Directions:
Copying exactly, give the lines in the material below from the one with "let on := t.setCore" to the one with "raiseBus c a", ends included, and nothing besides.
━━━━━━
-- ==== Sys2Proof/Laws/Results.lean ====
section
/-! SUPPORT. The laws of the shared operations from which the results of single commands follow. -/
namespace Sys2Proof.Machine

theorem endFlush_frame (e : Nat) (s : State) : (endFlush e s).cores = s.cores ∧ (endFlush e s).pwr = s.pwr ∧
    (endFlush e s).front.queues = s.front.queues ∧ (endFlush e s).front.cages = s.front.cages ∧
    ∀ x, ((endFlush e s).engine x).cage = (s.engine x).cage := by
  refine ⟨rfl, rfl, rfl, rfl, fun x => ?_⟩
  unfold endFlush State.engine State.setEngine
  dsimp only
  rw [agetD_asetD]
  · split
    · rename_i h; subst h; rfl
    · rfl
  · intro _; rfl

theorem endFlush_dispatched (e : Nat) (s : State) (x : Nat) : (endFlush e s).dispatched x = s.dispatched x := by
  obtain ⟨-, -, -, h4, h5⟩ := endFlush_frame e s
  unfold State.dispatched State.cage
  rw [h5, h4]

theorem endCommand_none {e : Nat} {s : State} (h : s.dispatched e = none) (st v : Nat) : endCommand e st v s = s := by
  unfold State.dispatched at h
  unfold endCommand
  split
  · rfl
  · rename_i x hx
    rw [hx] at h
    dsimp only at h ⊢
    rw [h]

theorem endAll (es : List Nat) (s : State) (h : ∀ e ∈ es, s.dispatched e = none) :
    let u := forEach es (fun e s => endFlush e (endCommand e 5 0 s)) s
    u.cores = s.cores ∧ u.pwr = s.pwr ∧ u.front.queues = s.front.queues := by
  induction es generalizing s with
  | nil => exact ⟨rfl, rfl, rfl⟩
  | cons e es ih =>
    have := ih (endFlush e (endCommand e 5 0 s)) (fun x hx => by
      rw [endCommand_none (h e (by simp)), endFlush_dispatched]; exact h x (by simp [hx]))
    rw [endCommand_none (h e (by simp))] at this
    obtain ⟨h1, h2, h3, -, -⟩ := endFlush_frame e s
    simp only [forEach, List.foldl_cons] at this ⊢
    rw [endCommand_none (h e (by simp))]
    exact ⟨this.1.trans h1, this.2.1.trans h2, this.2.2.trans h3⟩

theorem sweep_none (n : Nat) (s : State) (h : ∀ e ∈ s.front.queues, e.2.guilty = none) : sweepGuilty n s = s := by
  cases n with
  | zero => rfl
  | succ n =>
    have : s.front.queues.find? (fun e => e.2.guilty.isSome && !dispatchedOf s e.1) = none := by
      rw [List.find?_eq_none]
      intro e he
      simp [h e he]
    simp only [sweepGuilty, this]

theorem bit_imask (w : Word) (i : Nat) (hi : i < 16) : (BitVec.ofNat 16 (bits w 31 16)).getLsbD i = bit w (16 + i) := by
  have e : (31 + 1 - 16 : Nat) = 16 := rfl
  unfold bits bit
  rw [BitVec.getLsbD_ofNat, e, Nat.testBit_mod_two_pow, Nat.testBit_shiftRight]
  simp [hi, BitVec.getLsbD]

theorem due_bit (k : Core) (h : bit k.cstat 2 = true) (i : Nat) (hi : i < 16) :
    k.due.getLsbD i = (bit k.e i && bit k.cstat (16 + i)) := by
  unfold Core.due
  rw [if_pos h, BitVec.getLsbD_and, bit_imask _ _ hi]
  rfl

theorem lowestBit_eq (m : BitVec 16) (n : Nat) (hn : n < 16) (h : m.getLsbD n = true) (hl : ∀ i, i < n → m.getLsbD i = false) :
    lowestBit m = n := by
  unfold lowestBit
  have : (List.range 16).find? (fun i => m.getLsbD i) = some n := by
    rw [List.find?_range_eq_some]
    exact ⟨h, by simpa using hn, fun i hi => by simp [hl i hi]⟩
  rw [this]; rfl

theorem off24_eq (o : BitVec 24) : off24Bytes o = BitVec.ofInt 32 (4 * o.toInt) := by
  apply BitVec.eq_of_toInt_eq
  unfold off24Bytes BitVec.signExtend
  rw [show ∀ w : Word, w <<< 2 = w * 4#32 from fun w => by
    apply BitVec.eq_of_toNat_eq; simp [BitVec.toNat_shiftLeft, Nat.shiftLeft_eq]]
  rw [show (4#32 : Word) = BitVec.ofInt 32 4 from rfl, ← BitVec.ofInt_mul, Int.mul_comm]

theorem branchTo_ok {c : Fin 6} {a : Word} {s : State} (h : fetchable c a.toNat = true) :
    branchTo c a s = s.setCore c ((s.cores.get c).goesTo a) := by
  simp [branchTo, h, State.onCore, Core.goesTo]

theorem condHolds_eq (cond : BitVec 4) (h : cond ≠ 0xF) (f : BitVec 4) : condHolds cond.toNat f =
    (if cond.toNat % 2 = 1 then !(match cond.toNat / 2 with
      | 0 => bit f 0 | 1 => bit f 2 | 2 => bit f 1 | 3 => bit f 3 | 4 => bit f 2 && !bit f 0 | 5 => bit f 1 == bit f 3
      | 6 => !bit f 0 && (bit f 1 == bit f 3) | _ => true)
    else (match cond.toNat / 2 with
      | 0 => bit f 0 | 1 => bit f 2 | 2 => bit f 1 | 3 => bit f 3 | 4 => bit f 2 && !bit f 0 | 5 => bit f 1 == bit f 3
      | 6 => !bit f 0 && (bit f 1 == bit f 3) | _ => true)) := by
  revert cond f; decide

theorem goesTo_next (k : Core) : k.advance = k.goesTo (k.pc + 4) := rfl

theorem branchTo_lost {c : Fin 6} {a : Word} {s : State} (h : fetchable c a.toNat = false)
    (hp : (s.cores.get c).plain = true) : branchTo c a s = s.setCore c (if (s.cores.get c).due = 0 then
      ((s.cores.get c).goesTo a).excepted 3 a else (s.cores.get c).goesTo a) := by
  have hd' : ((s.cores.get c).goesTo a).due = (s.cores.get c).due := rfl
  have e : ({ s.cores.get c with pc := a, run := .running } : Core) = (s.cores.get c).goesTo a := rfl
  simp only [branchTo, State.onCore, h, e, State.setCore_get, hd']
  by_cases hd : (s.cores.get c).due = 0
  · rw [if_pos (by rw [hd]; rfl), if_pos hd, raiseBus, raise_plain (by rw [State.setCore_get]; exact hp), State.setCore_get,
      State.setCore_setCore]
    rfl
  · rw [if_neg (by simpa using hd), if_neg hd]

@[simp] theorem put_due (rd : Fin 16) (v : Word) (k : Core) : (Core.put rd v k).due = k.due := by simp [Core.due]

@[simp] theorem put_plain (rd : Fin 16) (v : Word) (k : Core) : (Core.put rd v k).plain = k.plain := by simp [Core.plain]

theorem Fetches.clk {c : Fin 6} {s t : State} (h : Fetches c s t) : t.clk = s.clk := by rw [h.same.rest]

theorem fence_ok (imm : BitVec 12) (h : imm.toNat < 32) : ((0 : Fin 16) == 0 && (0 : Fin 16) == 0 && decide (imm.toNat < 32)) = true := by
  simp [h]

theorem ccore_eq : ∀ c : Fin 6, ccore c = wd (0x100 + (if c = 4 then 0x10 else if c = 5 then 0x20 else 0) + c.val) := by decide

theorem fireTimer_pc (now : Word) (k : Core) : (fireTimer now k).pc = k.pc := by
  unfold fireTimer; split <;> rfl

theorem cFlush_spec (k : Nat) (s : State) : cFlush k s = { s with chans := (cFlush k s).chans } ∧
    (cFlush k s).chans.timed = s.chans.timed ∧ (cFlush k s).chans.flushed = s.chans.flushed ∧
    ((s.chan k).back = [] → ((cFlush k s).chan k).q = [] ∧ ((cFlush k s).chan k).back = []) ∧
    ∀ x, x ≠ k → (cFlush k s).chan x = s.chan x := by
  refine ⟨rfl, rfl, rfl, fun h => ?_, fun x hx => ?_⟩
  · simp [cFlush, cRefill, chan_setChan, h]
  · simp [cFlush, cRefill, chan_setChan, hx]

theorem cFlushes (xs : List Nat) (s : State) :
    let u := forEach xs cFlush s
    u = { s with chans := u.chans } ∧ u.chans.timed = s.chans.timed ∧ u.chans.flushed = s.chans.flushed ∧
    (∀ x, (s.chan x).back = [] → ((u.chan x).back = [] ∧ (x ∈ xs → (u.chan x).q = [])) ∧ ((s.chan x).q = [] → (u.chan x).q = [])) ∧
    ∀ x, x ∉ xs → u.chan x = s.chan x := by
  induction xs generalizing s with
  | nil => exact ⟨rfl, rfl, rfl, fun x h => ⟨⟨h, fun hx => by simp at hx⟩, fun h => h⟩, fun _ _ => rfl⟩
  | cons k xs ih =>
    obtain ⟨c1, c2, c3, c4, c5⟩ := cFlush_spec k s
    obtain ⟨i1, i2, i3, i4, i5⟩ := ih (cFlush k s)
    simp only [forEach, List.foldl_cons] at i1 i2 i3 i4 i5 ⊢
    refine ⟨?_, i2.trans c2, i3.trans c3, fun x hx => ?_, fun x hx => ?_⟩
    · rw [i1, c1]
    · by_cases hk : x = k
      · subst hk
        obtain ⟨q0, b0⟩ := c4 hx
        obtain ⟨⟨j1, j2⟩, j3⟩ := i4 x b0
        exact ⟨⟨j1, fun _ => j3 q0⟩, fun _ => j3 q0⟩
      · have := i4 x (by rw [c5 x hk]; exact hx)
        rw [c5 x hk] at this
        exact ⟨⟨this.1.1, fun h => this.1.2 (by simpa [hk] using h)⟩, this.2⟩
    · simp only [List.mem_cons, not_or] at hx
      rw [i5 x hx.2, c5 x hx.1]

theorem loadInstr_done {c : Fin 6} {s t u : State} (h : Fetches c s t) (major n : Nat) (conv : Bytes → Word) (rd ra : Fin 16)
    (imm : BitVec 12) {bs : Bytes} (hn : ((t.cores.get c).get ra + BitVec.ofInt 32 imm.toInt).toNat % n = 0)
    (hl : load c ((t.cores.get c).get ra + BitVec.ofInt 32 imm.toInt).toNat n t = (.ok bs, u)) :
    loadInstr major n conv c rd ra imm 0 s = .next (u.setCore c ((u.cores.get c).result rd (conv bs) (u.cores.get c).flg)) := by
  unfold loadInstr
  rw [instruction_fetched h, if_pos (by rfl)]
  dsimp only
  rw [show effAddr (t.cores.get c) ra imm = (t.cores.get c).get ra + BitVec.ofInt 32 imm.toInt from rfl,
    if_neg (by simpa using hn), hl]
  simp [State.onCore, Core.result, Core.write, Core.advance, Core.put]
  split <;> rfl

theorem align_line {a n : Nat} (h : n = 1 ∨ n = 2 ∨ n = 4) (ha : a % n = 0) : a % 64 + n ≤ 64 := by
  rcases h with rfl | rfl | rfl <;> omega

theorem normalStore_or {c : Fin 6} {a : Nat} (h : normalStore c a = true) : inSram a = true ∨ inKilnSram a = true := by
  simp only [normalStore, Bool.or_eq_true, Bool.and_eq_true] at h
  rcases h with h | h
  · exact .inl h
  · exact .inr h.2

theorem Fetches.inv {c : Fin 6} {s t : State} (h : Fetches c s t) (i : Inv s) : Inv t := by
  obtain ⟨-, -, -, -, bs, h⟩ := h
  have := (coreFetch_ev c (s.cores.get c).pc.toNat (Evolves.refl s)).inv i
  rwa [h] at this

theorem Fetches.bytes {c : Fin 6} {s t : State} (h : Fetches c s t) (i : Inv s) : SameBytes s t := by
  obtain ⟨-, -, -, -, bs, h⟩ := h
  exact coreFetch_bytes i h

theorem storeInstr_done {c : Fin 6} {s t : State} (h : Fetches c s t) (major n : Nat) (rd ra : Fin 16)
    (imm : BitVec 12) (hn : ((t.cores.get c).get ra + BitVec.ofInt 32 imm.toInt).toNat % n = 0) :
    let k := t.cores.get c
    let ea := k.get ra + BitVec.ofInt 32 imm.toInt
    let on := t.setCore c (k.goesTo (k.pc + 4))
    storeInstr major n c rd ra imm 0 s = .next (match store c ea.toNat ((leOfWord (k.get rd)).take n) on with
      | (.ok _, t) => t
      | (.stall, t) => stall c (encM major rd ra imm 0) (t.setCore c k)
      | (_, t) => raiseBus c ea (t.setCore c k)) := by
  dsimp only
  unfold storeInstr
  rw [instruction_fetched h, if_pos (by rfl)]
  dsimp only
  rw [show effAddr (t.cores.get c) ra imm = (t.cores.get c).get ra + BitVec.ofInt 32 imm.toInt from rfl,
    if_neg (by simpa using hn), State.onCore]
  rfl

theorem take_length (w : Word) {n : Nat} (h : n = 1 ∨ n = 2 ∨ n = 4) : ((leOfWord w).take n).length = n := by
  have : (leOfWord w).length = 4 := by simp [leOfWord, leBytes]
  rw [List.length_take, this]; omega

theorem setCore_ev {s : State} (c : Fin 6) (k : Core) (hk : coreOk c (s.cores.get c) = true → coreOk c k = true) :
    Evolves s (s.setCore c k) := State.setCore_ev c k (Evolves.refl s) (fun i => hk (i.cores c))

theorem raiseMisaligned_eq {c : Fin 6} {t : State} (hp : (t.cores.get c).plain = true) (a : Word) :
    raiseMisaligned c a t = t.setCore c ((t.cores.get c).excepted 2 a) := by
  rw [raiseMisaligned, raise_plain hp]; rfl

theorem raiseBus_eq {c : Fin 6} {u : State} (hp : (u.cores.get c).plain = true) (a : Word) :
    raiseBus c a u = u.setCore c ((u.cores.get c).excepted 3 a) := by
  rw [raiseBus, raise_plain hp]; rfl

theorem withZ_eq (f : BitVec 4) (p : Prop) [Decidable p] : withZ f (decide p) = BitVec.ofNat 4 (f.toNat / 2 * 2 + if p then 1 else 0) := by
  by_cases h : p <;> simp only [h, decide_true, decide_false, if_true, if_false] <;> revert f <;> decide

theorem lateSuccess_cores (e : Nat) (s : State) : (lateSuccess e s).cores = s.cores := by
  unfold lateSuccess countLate State.onQueue
  repeat' split
  all_goals rfl

theorem lateDone_cores (c : Fin 6) (ch : Nat) (w : Word) (s : State) : (lateDone c ch w s).cores = s.cores := by
  unfold lateDone when withSome
  repeat' split
  all_goals first | rfl | exact lateSuccess_cores _ _

theorem sub_code (sub : Nat) : fld 8 sub + 5 = 256 * sub + 5 := by simp [fld, Nat.shiftLeft_eq]; omega

theorem raiseChan_eq {c : Fin 6} {s : State} {k : Core} (hk : s.cores.get c = k) (hp : k.plain = true) (ch : BitVec 8) (sub : Nat) :
    raiseChan c ch sub s = s.setCore c (k.excepted (wd (256 * sub + 5)) (wd ch.toNat)) := by
  subst hk
  rw [raiseChan, raise_plain hp, sub_code]
  rw [show (ch.setWidth 32 : Word) = wd ch.toNat by apply BitVec.eq_of_toNat_eq; simp [wd]]

/-- The last DIN word of a ledger write. -/
theorem withholds_iff (ch : Nat) (eom : Bool) (s : State) : withholds ch eom s = true ↔
    ch = 0x52 ∧ eom = true ∧ (s.led.collecting ≠ none ∨ ∃ h ∈ (s.chan 0x54).q, isWriteWord h.w = true) := by
  simp [withholds, Option.isSome_iff_ne_none, and_assoc]

theorem withholds_placed (c : Fin 6) (ch : Nat) (eom : Bool) (w : Word) (s : State) (f : Core → Core) :
    withholds ch eom (placeWord c ch w eom (s.onCore c f)) = withholds ch eom s := by
  rw [Bool.eq_iff_iff, withholds_iff, withholds_iff]
  refine and_congr_right fun h => ?_
  subst h
  unfold placeWord when
  have hk : sendKey c 0x52 = 0x52 := by revert c; decide
  split
  · rw [cPut, chan_setChan, hk, if_neg (by decide)]
    rfl
  · rfl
━━━━━━
Problem solution:
    let on := t.setCore c (k.goesTo (k.pc + 4))
    storeInstr major n c rd ra imm 0 s = .next (match store c ea.toNat ((leOfWord (k.get rd)).take n) on with
      | (.ok _, t) => t
      | (.stall, t) => stall c (encM major rd ra imm 0) (t.setCore c k)
      | (_, t) => raiseBus c ea (t.setCore c k)) := by
  dsimp only
  unfold storeInstr
  rw [instruction_fetched h, if_pos (by rfl)]
  dsimp only
  rw [show effAddr (t.cores.get c) ra imm = (t.cores.get c).get ra + BitVec.ofInt 32 imm.toInt from rfl,
    if_neg (by simpa using hn), State.onCore]
  rfl

theorem take_length (w : Word) {n : Nat} (h : n = 1 ∨ n = 2 ∨ n = 4) : ((leOfWord w).take n).length = n := by
  have : (leOfWord w).length = 4 := by simp [leOfWord, leBytes]
  rw [List.length_take, this]; omega

theorem setCore_ev {s : State} (c : Fin 6) (k : Core) (hk : coreOk c (s.cores.get c) = true → coreOk c k = true) :
    Evolves s (s.setCore c k) := State.setCore_ev c k (Evolves.refl s) (fun i => hk (i.cores c))

theorem raiseMisaligned_eq {c : Fin 6} {t : State} (hp : (t.cores.get c).plain = true) (a : Word) :
    raiseMisaligned c a t = t.setCore c ((t.cores.get c).excepted 2 a) := by
  rw [raiseMisaligned, raise_plain hp]; rfl

theorem raiseBus_eq {c : Fin 6} {u : State} (hp : (u.cores.get c).plain = true) (a : Word) :
    raiseBus c a u = u.setCore c ((u.cores.get c).excepted 3 a) := by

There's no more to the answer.